(RECORDS SUPPLIED)
/-- Update period in ms (R347): of an NTS slot the poll interval in force (R339). -/
def updatePeriod (s : State) (n : Nat) : Nat :=
  if n = 17 then 100
  else if 9 ≤ n ∧ n ≤ 16 ∧ fget s (REFS_SLOT_INPUT n) REFS_SLOT_INPUT_SIGNAL = 2 then
    1000 * 2 ^ ntsPollLog s n
  else 1000

/-- Mean of a list of signed numbers, rounded. -/
def meanInt (xs : List Int) : Int := if xs.isEmpty then 0 else divRound xs.sum xs.length

/-- T_trk in 2^-16 ns (R353). -/
def trackPhi (s : State) : Nat := s.servo.phis.foldl max 0

/-- 2^-16 ns in fs, rounded up. -/
def fsOf16 (x : Nat) : Nat := (x * 1000000 + 65535) / 65536

/-- E_drift of a slot in fs (R353). -/
def driftErr (s : State) (n : Nat) : Nat :=
  let x := refSl s n
  let on := (rd s (REFS_SLOT_ONSET n)).toNat
  if on = 0 ∨ x.reQual then 0
  else if fbit s (REFS_SLOT_STATE n) REFS_SLOT_STATE_DRIFTING then
    (x.driftR.natAbs * (nowSec s - on) ^ 2 + 1999) / 2000
  else x.driftFs

/-- J in fs (R317, R353). -/
def jumpErr (s : State) : Nat :=
  if fbit s GNSS_STATUS GNSS_STATUS_JUMP ∧ fbit s GNSS_CTL GNSS_CTL_JUMP_BOUND then
    fsOf16 s.gnss.refD.natAbs + s.gnss.refBound * 1000000
  else 0

/-- Y_FREE in 10^-15 (R353). -/
def yFree (s : State) : Nat := fget s SERVO_OSC_NOISE SERVO_OSC_NOISE_Y_FREE

/-- The bound of R353 without J and its growth rate in ps/s. On a FREQ slot it grows from the bound at the switch, never below what the
hardware has grown it to. -/
def servoBound (s : State) : Nat × Nat :=
  let n := selected s
  if slotKind s n = 2 ∧ n < 8 then
    let r := (fget s SERVO_CFG SERVO_CFG_FREQ_UNC + yFree s + 999) / 1000
    let b := s.servo.freqB + (r * 1000 * (nowNs s - s.servo.freqAt) + 999999999) / 10 ^ 9
    (if tsuUnset s then b else max b s.tsu.freeFs, r)
  else
    (slotQ s n * 1000000 + fsOf16 (absorbOf s n).natAbs + fsOf16 (trackPhi s) + driftErr s n, (yFree s + 999) / 1000)

/-- While SET, write the bound computed (R353, R355). -/
def boundPut (s : State) : State :=
  if tsuUnset s then s
  else
    let b := servoBound s
    setBounds (max b.1 (jumpErr s)) b.1 b.2 s

/-- Compute the bound at an update, for B_L of R354 too, and write it. -/
def boundWrite (s : State) : State :=
  boundPut { s with servo := { s.servo with lastB := max (servoBound s).1 (jumpErr s) } }

/-- The bound of R353 is computed at least once per second, also between the polls of an NTS slot. -/
def boundSecond (s : State) : State :=
  if (servoSt s = 1 ∨ servoSt s = 2) ∧ selected s ≠ 31 ∧ !switching s then boundPut s else s

/-- Is the period CLEAN so far (R349)? -/
def cleanNow (s : State) : Bool :=
  let n := followed s
  servoSt s == 2 && !tsuUnset s && !fbit s (REFS_SLOT_STATE n) REFS_SLOT_STATE_WATCH
    && !fbit s (REFS_SLOT_STATE n) REFS_SLOT_STATE_DRIFTING && !fbit s (REFS_SLOT_STATE n) REFS_SLOT_STATE_JUMP

/-- A flag of the followed slot is set: the period is not CLEAN (R349). -/
def histTaint (n : Nat) (s : State) : State :=
  if followed s = n then { s with servo := { s.servo with accClean := false } } else s

/-- Note the integrator for the history (R349). -/
def histNote (s : State) : State :=
  { s with servo := { s.servo with accSum := s.servo.accSum + integY s, accN := s.servo.accN + 1,
                                   accClean := s.servo.accClean && cleanNow s } }

/-- The lock run of R345: `met` says that the update's φ or y meets the limit. -/
def lockRun (met : Bool) (lockTime : Nat) (s : State) : State :=
  if servoSt s ≠ 1 then s
  else if !met || s.tsu.slewRemain != 0 then { s with servo := { s.servo with runAt := 0 } }
  else if s.servo.runAt = 0 then { s with servo := { s.servo with runAt := gtNow s + 1 } }
  else if lockTime * gtSecond ≤ gtNow s + 1 - s.servo.runAt then servoGo 2 s
  else s

/-- LOCKED is left after three updates in a row beyond 4 × LOCK_PHASE (R345). -/
def lockFar (phi lim : Nat) (s : State) : State :=
  if servoSt s ≠ 2 then s
  else
    let f := if 4 * lim < phi then s.servo.far + 1 else 0
    let s1 : State := { s with servo := { s.servo with far := f } }
    if 3 ≤ f then servoGo 1 { s1 with servo := { s1.servo with phis := [] } } else s1

/-- Slew applied since an instant, in 2^-16 ns. -/
def slewSince (s : State) (t : Nat) : Int := divRound (slewBetween (gtNow s) t s.tsu.slews) (2 ^ 16)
(End RECORDS SUPPLIED)
### WHAT TO DO
In the entries above, find each line that includes the string "boundPut" and copy it.

### RESPONSE
def boundPut (s : State) : State :=
  boundPut { s with servo := { s.servo with lastB := max (servoBound s).1 (jumpErr s) } }
  if (servoSt s = 1 ∨ servoSt s = 2) ∧ selected s ≠ 31 ∧ !switching s then boundPut s else s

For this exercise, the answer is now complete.